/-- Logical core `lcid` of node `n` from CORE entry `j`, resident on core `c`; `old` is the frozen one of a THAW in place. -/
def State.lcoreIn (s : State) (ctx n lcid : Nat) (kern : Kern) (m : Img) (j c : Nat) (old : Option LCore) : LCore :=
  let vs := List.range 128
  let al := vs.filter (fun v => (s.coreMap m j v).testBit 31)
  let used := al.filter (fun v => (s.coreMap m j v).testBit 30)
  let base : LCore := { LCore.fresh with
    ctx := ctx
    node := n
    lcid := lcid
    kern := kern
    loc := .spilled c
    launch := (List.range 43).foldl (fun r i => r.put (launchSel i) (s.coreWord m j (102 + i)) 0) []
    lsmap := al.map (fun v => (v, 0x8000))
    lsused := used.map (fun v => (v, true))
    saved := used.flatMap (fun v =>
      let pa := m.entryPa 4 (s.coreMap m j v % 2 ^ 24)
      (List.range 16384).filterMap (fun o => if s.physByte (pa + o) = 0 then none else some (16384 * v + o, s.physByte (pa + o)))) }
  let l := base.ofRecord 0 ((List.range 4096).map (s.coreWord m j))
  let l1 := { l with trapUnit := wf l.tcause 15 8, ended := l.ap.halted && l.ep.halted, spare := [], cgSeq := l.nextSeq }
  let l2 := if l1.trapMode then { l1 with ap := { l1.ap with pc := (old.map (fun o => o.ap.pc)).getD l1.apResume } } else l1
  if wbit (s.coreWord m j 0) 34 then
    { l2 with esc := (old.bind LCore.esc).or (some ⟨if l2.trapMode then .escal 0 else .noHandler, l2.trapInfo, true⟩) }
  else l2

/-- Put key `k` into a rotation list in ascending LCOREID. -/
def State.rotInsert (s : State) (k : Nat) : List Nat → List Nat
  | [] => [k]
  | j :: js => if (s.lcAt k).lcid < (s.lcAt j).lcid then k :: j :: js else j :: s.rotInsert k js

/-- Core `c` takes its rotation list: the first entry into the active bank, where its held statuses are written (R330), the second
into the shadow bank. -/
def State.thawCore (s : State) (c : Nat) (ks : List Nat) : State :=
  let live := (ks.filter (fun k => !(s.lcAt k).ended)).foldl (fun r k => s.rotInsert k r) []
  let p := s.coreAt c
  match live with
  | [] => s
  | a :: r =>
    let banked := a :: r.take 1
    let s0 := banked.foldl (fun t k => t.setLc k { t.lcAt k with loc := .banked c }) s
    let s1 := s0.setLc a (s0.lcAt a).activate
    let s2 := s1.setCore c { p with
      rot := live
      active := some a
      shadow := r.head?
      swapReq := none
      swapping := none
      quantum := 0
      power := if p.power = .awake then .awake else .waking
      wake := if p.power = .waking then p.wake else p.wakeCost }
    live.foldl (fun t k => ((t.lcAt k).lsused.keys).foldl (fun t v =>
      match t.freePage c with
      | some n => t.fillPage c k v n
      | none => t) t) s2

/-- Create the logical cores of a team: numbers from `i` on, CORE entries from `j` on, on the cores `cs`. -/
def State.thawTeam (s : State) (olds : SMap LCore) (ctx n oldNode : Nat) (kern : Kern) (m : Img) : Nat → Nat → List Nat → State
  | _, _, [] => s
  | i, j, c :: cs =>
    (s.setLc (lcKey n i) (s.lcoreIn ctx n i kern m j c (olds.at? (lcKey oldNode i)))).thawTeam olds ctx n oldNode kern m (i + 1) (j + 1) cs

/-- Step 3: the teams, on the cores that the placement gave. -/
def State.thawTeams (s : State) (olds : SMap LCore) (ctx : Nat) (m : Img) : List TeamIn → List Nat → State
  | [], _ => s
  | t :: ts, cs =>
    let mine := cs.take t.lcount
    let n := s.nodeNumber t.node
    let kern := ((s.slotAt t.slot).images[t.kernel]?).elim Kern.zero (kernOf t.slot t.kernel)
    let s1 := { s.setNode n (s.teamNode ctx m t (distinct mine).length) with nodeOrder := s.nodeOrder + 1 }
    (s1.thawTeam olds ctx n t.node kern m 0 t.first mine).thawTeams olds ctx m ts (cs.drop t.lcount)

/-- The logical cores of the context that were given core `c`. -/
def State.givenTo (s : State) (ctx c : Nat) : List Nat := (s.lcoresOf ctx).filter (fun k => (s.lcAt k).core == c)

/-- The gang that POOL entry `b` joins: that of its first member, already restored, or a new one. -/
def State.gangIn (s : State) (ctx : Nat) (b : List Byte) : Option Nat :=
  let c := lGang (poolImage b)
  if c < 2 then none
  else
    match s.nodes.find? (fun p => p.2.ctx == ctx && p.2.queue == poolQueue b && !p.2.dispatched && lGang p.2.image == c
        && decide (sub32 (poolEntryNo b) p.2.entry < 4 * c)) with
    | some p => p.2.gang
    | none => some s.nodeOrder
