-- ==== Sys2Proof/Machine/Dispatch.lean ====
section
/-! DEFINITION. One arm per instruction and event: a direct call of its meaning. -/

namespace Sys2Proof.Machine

▶ TASK STATEMENT: Write out every line of the preceding listing that contains "lGang".

▶ THE COMPLETED TASK:
  let c := lGang (poolImage b)
    match s.nodes.find? (fun p => p.2.ctx == ctx && p.2.queue == poolQueue b && !p.2.dispatched && lGang p.2.image == c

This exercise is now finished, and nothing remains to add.